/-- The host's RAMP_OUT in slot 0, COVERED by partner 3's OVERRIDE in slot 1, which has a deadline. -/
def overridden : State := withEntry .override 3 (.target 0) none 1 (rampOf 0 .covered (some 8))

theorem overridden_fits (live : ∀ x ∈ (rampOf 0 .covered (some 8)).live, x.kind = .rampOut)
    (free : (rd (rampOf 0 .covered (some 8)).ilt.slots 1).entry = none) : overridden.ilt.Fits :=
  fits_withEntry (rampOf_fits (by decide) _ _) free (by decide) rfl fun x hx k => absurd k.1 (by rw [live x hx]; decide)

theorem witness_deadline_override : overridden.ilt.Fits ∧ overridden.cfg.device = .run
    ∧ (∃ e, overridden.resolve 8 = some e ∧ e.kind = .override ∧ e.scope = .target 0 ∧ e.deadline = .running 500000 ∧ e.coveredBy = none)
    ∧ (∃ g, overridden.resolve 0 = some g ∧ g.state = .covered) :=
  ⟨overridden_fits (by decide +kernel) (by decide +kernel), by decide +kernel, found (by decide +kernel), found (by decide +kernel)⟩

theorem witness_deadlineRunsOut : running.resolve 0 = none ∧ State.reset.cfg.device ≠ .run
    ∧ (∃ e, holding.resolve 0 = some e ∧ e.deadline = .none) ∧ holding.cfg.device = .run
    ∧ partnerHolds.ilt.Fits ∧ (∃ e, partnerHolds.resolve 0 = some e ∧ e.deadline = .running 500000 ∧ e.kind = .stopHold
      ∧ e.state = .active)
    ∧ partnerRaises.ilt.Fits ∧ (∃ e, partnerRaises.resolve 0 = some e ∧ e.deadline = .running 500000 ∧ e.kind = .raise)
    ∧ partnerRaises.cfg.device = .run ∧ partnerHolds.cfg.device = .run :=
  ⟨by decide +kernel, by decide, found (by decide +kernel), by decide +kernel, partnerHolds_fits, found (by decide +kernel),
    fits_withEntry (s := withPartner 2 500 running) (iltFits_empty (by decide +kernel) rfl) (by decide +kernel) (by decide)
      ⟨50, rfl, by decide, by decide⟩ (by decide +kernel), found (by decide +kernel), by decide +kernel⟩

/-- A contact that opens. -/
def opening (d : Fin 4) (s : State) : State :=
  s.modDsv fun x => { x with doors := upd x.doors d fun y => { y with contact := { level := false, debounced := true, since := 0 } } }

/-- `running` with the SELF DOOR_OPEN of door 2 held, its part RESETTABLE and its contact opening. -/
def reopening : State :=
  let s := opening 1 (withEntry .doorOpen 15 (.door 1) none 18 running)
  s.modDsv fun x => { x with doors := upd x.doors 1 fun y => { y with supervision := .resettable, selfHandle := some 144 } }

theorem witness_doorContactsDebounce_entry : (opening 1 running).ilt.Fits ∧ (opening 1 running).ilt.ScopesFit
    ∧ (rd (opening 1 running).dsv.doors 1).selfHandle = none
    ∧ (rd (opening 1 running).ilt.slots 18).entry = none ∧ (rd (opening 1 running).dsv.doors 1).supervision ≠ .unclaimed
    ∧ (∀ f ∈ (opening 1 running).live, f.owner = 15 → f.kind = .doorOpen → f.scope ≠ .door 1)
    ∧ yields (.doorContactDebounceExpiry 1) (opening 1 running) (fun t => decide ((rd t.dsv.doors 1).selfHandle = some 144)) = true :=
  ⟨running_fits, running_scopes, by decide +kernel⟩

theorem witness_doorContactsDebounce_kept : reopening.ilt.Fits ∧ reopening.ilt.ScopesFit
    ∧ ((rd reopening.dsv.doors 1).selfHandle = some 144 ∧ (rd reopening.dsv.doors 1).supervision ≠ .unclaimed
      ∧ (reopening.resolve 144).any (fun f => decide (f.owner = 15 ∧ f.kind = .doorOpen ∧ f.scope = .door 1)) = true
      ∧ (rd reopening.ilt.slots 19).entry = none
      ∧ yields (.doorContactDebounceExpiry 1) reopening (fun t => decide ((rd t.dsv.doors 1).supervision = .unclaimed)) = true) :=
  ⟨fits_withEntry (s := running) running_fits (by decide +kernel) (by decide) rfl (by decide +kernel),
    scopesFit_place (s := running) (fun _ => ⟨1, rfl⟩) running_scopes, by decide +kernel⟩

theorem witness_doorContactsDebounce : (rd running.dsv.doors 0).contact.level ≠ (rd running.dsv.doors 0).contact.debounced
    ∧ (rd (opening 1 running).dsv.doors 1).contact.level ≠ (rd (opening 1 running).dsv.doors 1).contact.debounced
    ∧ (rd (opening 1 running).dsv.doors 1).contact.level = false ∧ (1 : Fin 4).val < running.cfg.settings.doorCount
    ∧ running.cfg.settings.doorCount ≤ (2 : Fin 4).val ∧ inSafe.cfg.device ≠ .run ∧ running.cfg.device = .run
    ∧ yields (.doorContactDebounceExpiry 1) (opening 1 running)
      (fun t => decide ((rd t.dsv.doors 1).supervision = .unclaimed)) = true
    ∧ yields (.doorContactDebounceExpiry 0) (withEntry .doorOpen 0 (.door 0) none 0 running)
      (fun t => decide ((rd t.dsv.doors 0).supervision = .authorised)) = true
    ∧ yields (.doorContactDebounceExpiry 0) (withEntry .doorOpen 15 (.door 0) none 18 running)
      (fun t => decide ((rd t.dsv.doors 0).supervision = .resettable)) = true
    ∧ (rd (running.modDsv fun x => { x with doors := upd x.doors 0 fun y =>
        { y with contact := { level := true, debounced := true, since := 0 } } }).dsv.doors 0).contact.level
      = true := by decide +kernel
● ● ● ●
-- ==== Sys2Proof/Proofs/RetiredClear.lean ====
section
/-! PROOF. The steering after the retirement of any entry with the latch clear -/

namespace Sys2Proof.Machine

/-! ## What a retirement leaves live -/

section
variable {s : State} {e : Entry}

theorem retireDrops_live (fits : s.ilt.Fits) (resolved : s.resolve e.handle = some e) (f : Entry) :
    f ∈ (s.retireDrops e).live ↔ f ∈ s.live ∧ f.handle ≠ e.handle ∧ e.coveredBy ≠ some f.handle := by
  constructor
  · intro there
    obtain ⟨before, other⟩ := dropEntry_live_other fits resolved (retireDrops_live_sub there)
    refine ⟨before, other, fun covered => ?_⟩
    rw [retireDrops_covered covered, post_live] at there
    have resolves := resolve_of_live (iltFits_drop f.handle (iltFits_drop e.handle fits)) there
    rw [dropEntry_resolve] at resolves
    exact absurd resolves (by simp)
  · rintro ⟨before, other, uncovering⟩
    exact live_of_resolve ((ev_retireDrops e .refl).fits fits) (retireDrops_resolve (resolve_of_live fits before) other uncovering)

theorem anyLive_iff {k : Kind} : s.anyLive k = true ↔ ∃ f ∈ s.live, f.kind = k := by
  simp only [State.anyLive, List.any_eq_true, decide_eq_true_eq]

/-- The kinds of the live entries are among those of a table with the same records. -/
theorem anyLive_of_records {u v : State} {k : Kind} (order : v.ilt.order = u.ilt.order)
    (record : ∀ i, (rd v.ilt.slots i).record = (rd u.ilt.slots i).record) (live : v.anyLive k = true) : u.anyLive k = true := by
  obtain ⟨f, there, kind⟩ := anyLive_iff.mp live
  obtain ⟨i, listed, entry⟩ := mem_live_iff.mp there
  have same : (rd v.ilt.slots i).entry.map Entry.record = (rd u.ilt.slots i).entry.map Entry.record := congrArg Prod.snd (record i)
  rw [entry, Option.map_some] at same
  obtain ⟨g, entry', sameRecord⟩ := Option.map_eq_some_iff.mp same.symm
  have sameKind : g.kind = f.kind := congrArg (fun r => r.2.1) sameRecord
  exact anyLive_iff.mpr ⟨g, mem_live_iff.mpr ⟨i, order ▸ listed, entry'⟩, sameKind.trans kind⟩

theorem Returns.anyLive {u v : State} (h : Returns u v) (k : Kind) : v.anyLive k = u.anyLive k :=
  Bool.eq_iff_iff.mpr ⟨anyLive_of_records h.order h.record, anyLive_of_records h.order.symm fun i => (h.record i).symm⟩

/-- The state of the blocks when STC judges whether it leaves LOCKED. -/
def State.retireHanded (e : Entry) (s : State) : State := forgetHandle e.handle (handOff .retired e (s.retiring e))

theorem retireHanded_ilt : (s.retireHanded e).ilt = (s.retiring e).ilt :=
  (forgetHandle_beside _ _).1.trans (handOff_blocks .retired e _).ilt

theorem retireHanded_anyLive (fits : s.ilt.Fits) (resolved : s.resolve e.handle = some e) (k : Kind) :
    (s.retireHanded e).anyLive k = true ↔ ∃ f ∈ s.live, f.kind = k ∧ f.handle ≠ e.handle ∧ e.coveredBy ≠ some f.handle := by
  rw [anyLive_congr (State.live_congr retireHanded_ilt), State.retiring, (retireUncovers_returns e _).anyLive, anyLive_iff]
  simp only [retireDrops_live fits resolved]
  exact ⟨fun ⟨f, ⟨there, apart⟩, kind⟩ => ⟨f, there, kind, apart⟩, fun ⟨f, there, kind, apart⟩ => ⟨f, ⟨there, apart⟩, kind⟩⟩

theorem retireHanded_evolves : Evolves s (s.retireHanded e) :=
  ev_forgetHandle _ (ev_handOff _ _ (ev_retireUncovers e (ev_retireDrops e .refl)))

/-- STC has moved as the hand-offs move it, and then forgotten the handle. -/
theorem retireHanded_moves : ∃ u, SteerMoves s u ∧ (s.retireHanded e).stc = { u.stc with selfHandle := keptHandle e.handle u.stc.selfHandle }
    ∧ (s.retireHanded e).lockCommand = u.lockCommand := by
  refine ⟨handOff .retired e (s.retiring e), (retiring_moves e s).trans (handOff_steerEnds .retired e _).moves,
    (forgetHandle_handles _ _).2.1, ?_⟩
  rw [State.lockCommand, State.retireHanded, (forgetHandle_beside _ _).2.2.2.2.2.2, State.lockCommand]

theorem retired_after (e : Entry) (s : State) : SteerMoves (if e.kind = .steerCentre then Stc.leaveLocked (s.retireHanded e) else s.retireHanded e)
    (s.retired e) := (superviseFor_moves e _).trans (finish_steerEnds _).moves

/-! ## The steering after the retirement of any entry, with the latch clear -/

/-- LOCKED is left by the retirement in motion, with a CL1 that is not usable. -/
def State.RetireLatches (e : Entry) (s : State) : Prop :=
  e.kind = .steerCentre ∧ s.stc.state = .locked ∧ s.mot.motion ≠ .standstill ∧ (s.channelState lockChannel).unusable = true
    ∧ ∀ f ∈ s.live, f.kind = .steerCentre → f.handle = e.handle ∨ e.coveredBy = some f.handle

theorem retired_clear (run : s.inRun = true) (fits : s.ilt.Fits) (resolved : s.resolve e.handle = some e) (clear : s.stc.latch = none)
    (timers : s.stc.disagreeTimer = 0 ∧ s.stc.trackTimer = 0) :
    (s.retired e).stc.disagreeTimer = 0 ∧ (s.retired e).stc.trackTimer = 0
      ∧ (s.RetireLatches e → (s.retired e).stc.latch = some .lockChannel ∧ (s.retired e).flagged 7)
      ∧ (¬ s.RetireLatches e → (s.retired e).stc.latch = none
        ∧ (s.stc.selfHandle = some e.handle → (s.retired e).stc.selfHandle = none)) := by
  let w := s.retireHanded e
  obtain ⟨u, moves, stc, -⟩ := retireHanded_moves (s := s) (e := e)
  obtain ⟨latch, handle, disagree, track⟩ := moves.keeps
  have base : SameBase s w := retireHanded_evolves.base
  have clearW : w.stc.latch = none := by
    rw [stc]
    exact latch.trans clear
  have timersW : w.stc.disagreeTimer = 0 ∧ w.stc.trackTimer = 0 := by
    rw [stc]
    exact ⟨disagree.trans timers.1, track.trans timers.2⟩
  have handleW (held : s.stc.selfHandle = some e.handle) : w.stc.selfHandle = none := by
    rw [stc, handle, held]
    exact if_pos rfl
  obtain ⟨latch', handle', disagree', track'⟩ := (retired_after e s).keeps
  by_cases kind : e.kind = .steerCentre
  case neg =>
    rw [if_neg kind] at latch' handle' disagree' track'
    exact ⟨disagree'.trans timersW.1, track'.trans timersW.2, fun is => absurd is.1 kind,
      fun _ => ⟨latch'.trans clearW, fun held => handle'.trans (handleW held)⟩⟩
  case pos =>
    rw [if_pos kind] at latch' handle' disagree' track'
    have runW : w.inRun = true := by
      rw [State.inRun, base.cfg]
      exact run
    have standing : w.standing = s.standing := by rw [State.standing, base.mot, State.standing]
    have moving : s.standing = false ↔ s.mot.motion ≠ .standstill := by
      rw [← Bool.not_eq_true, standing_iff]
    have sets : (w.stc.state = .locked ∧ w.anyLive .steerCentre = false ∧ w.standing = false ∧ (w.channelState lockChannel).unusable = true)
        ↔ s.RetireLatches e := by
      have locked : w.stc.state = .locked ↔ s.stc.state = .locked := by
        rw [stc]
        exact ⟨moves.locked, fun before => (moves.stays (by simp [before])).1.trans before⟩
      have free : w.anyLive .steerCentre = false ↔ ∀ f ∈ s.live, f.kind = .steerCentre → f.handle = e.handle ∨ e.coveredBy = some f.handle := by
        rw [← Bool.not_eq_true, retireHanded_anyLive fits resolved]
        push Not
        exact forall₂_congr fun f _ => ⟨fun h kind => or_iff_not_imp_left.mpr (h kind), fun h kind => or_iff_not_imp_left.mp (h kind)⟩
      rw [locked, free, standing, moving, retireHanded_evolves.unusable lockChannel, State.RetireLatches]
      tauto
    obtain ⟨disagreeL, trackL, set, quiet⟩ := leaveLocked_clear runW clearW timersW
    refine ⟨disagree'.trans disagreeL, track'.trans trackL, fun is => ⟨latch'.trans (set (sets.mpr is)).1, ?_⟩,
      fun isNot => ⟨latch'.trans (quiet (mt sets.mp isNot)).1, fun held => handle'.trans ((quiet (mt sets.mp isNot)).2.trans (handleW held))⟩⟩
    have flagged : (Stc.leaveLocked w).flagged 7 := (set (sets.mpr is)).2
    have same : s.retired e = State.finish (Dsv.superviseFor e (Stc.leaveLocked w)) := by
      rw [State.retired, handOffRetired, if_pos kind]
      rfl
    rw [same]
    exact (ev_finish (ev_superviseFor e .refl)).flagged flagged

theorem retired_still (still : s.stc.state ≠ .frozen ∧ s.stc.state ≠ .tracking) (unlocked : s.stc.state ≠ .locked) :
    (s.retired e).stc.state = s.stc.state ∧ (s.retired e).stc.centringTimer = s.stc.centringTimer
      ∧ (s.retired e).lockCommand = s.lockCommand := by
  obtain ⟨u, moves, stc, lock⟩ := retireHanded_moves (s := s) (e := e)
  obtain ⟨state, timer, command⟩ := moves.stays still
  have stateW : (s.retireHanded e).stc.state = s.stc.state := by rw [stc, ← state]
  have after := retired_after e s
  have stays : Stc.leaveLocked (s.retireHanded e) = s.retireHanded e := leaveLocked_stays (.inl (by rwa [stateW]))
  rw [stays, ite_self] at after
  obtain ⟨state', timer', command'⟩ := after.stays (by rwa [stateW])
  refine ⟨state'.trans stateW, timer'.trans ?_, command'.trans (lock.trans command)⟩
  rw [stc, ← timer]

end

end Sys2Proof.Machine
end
● ● ● ●
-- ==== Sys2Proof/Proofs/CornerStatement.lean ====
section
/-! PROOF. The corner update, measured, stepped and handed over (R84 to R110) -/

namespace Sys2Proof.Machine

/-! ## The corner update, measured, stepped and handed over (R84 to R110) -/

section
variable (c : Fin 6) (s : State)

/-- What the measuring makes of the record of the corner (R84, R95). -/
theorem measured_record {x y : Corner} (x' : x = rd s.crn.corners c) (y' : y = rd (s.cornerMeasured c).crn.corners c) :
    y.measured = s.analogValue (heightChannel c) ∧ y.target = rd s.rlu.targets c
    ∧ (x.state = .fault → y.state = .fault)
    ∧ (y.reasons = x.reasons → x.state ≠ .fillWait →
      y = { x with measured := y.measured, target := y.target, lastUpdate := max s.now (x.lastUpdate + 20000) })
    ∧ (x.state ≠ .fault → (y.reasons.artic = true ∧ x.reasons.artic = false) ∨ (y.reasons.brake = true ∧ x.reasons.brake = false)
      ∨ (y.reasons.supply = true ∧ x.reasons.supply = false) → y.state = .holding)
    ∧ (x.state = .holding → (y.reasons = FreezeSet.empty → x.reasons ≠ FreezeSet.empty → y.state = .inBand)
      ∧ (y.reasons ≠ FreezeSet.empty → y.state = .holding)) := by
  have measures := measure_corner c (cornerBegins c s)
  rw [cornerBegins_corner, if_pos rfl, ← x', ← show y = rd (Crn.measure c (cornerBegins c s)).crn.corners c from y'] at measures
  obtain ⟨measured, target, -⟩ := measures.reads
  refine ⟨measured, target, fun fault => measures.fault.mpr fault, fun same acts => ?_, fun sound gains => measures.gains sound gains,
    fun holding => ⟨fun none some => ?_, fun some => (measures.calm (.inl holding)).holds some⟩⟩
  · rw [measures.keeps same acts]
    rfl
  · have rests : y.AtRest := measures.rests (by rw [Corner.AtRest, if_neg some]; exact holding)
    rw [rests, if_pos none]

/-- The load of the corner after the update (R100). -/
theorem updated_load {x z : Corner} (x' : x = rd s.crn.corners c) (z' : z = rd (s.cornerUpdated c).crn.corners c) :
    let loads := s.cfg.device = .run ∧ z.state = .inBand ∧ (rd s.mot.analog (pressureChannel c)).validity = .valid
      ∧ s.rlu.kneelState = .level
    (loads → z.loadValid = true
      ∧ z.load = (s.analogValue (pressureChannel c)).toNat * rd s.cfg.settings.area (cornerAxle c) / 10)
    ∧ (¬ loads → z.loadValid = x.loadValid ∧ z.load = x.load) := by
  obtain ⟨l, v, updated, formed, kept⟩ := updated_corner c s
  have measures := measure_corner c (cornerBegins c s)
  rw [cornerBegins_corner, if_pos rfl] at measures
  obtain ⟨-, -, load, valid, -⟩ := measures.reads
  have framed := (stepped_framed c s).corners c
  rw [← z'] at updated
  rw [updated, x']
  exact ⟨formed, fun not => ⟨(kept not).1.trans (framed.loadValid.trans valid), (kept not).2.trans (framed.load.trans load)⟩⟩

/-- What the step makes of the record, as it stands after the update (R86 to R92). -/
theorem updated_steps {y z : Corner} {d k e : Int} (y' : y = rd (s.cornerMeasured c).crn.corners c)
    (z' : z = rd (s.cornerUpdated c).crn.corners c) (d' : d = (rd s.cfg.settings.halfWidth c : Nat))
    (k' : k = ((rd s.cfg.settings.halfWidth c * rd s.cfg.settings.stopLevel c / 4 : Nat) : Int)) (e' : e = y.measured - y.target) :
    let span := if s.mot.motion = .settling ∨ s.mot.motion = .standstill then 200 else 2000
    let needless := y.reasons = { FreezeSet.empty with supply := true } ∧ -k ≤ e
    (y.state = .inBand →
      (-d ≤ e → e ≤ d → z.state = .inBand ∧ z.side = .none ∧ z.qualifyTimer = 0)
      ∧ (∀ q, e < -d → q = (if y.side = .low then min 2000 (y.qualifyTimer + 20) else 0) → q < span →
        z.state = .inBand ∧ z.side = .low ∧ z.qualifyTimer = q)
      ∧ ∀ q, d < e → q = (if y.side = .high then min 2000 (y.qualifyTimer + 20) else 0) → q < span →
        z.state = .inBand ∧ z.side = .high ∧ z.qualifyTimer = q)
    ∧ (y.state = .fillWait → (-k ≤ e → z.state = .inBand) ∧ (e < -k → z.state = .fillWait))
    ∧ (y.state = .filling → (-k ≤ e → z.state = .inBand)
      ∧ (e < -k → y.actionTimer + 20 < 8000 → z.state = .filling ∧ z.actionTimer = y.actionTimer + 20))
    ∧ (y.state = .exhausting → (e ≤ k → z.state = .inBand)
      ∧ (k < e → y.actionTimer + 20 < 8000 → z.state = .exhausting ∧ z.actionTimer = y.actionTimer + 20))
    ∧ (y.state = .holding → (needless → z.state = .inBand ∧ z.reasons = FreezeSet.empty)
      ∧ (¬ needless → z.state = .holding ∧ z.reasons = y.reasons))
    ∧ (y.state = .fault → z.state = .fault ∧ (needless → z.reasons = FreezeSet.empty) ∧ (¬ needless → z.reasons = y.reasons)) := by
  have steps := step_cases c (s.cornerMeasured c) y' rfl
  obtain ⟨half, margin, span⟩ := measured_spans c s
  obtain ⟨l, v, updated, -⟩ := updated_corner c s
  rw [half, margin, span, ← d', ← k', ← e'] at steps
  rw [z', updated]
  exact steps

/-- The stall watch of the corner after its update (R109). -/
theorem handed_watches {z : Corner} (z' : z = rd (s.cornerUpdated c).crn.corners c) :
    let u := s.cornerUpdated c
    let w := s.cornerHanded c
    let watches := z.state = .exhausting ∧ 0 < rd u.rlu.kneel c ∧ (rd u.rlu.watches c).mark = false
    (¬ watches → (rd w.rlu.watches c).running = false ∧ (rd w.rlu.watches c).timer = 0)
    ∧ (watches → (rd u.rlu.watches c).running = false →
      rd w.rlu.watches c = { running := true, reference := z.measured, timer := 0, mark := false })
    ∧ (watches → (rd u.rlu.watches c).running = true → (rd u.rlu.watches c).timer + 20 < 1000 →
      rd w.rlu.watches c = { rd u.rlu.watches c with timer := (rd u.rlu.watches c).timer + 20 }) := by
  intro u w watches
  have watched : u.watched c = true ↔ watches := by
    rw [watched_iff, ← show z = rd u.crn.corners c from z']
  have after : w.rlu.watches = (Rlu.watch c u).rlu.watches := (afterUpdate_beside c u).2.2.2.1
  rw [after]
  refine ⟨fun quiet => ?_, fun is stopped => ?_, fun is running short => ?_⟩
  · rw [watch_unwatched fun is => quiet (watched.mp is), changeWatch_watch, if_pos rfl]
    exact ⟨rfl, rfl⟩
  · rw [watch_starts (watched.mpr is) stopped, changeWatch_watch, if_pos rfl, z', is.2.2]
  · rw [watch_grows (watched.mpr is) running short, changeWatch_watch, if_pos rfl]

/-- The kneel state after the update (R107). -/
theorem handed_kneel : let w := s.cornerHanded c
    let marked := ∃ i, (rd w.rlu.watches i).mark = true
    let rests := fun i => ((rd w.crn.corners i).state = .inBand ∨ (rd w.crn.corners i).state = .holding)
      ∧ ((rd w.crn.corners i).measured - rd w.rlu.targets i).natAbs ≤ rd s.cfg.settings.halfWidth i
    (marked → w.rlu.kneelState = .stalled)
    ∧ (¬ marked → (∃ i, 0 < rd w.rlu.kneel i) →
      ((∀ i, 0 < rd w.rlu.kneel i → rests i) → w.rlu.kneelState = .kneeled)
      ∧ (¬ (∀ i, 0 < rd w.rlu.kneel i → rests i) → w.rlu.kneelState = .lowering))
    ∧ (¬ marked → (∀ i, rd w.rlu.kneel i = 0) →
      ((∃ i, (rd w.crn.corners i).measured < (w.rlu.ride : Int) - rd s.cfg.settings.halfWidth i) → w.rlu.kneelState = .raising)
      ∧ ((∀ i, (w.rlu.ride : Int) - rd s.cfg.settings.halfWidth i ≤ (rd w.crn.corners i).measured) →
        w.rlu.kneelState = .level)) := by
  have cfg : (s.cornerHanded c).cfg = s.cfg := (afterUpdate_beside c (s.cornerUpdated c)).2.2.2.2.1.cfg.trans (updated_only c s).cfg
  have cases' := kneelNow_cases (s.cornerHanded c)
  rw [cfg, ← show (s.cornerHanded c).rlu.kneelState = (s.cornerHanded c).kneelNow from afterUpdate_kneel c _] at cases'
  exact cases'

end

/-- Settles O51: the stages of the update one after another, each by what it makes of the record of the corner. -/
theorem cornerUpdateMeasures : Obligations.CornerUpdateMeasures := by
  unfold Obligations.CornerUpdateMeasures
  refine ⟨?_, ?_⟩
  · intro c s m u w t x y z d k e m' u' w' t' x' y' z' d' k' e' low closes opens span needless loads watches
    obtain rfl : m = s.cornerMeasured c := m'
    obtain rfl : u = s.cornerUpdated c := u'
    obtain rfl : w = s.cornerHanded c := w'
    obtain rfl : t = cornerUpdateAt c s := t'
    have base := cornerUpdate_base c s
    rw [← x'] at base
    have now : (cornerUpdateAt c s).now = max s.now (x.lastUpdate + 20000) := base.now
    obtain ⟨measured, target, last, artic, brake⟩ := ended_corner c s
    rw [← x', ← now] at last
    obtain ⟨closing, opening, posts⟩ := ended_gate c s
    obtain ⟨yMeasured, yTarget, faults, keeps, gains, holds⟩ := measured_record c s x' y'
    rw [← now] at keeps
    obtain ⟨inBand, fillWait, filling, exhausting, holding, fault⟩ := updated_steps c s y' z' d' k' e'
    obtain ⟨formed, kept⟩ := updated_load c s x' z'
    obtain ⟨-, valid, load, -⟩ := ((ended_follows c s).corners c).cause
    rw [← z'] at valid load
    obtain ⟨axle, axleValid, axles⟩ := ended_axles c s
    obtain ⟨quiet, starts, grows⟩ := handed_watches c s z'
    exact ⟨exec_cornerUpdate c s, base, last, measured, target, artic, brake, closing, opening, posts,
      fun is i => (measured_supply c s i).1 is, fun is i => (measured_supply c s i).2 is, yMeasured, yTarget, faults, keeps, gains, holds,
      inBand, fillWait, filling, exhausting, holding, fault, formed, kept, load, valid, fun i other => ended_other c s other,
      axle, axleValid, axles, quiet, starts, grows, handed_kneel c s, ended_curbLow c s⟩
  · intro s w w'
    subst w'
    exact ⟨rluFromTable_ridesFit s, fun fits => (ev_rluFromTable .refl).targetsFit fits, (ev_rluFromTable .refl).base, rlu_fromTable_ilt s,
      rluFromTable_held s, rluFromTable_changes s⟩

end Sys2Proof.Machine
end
● ● ● ●
An exact copy of the lines above, from the one containing "theorem retired_still (still" down to the one containing "s.lockCommand := by" and including both, is the whole answer; retype it and nothing else.

- Response to the exercise -
theorem retired_still (still : s.stc.state ≠ .frozen ∧ s.stc.state ≠ .tracking) (unlocked : s.stc.state ≠ .locked) :
    (s.retired e).stc.state = s.stc.state ∧ (s.retired e).stc.centringTimer = s.stc.centringTimer
      ∧ (s.retired e).lockCommand = s.lockCommand := by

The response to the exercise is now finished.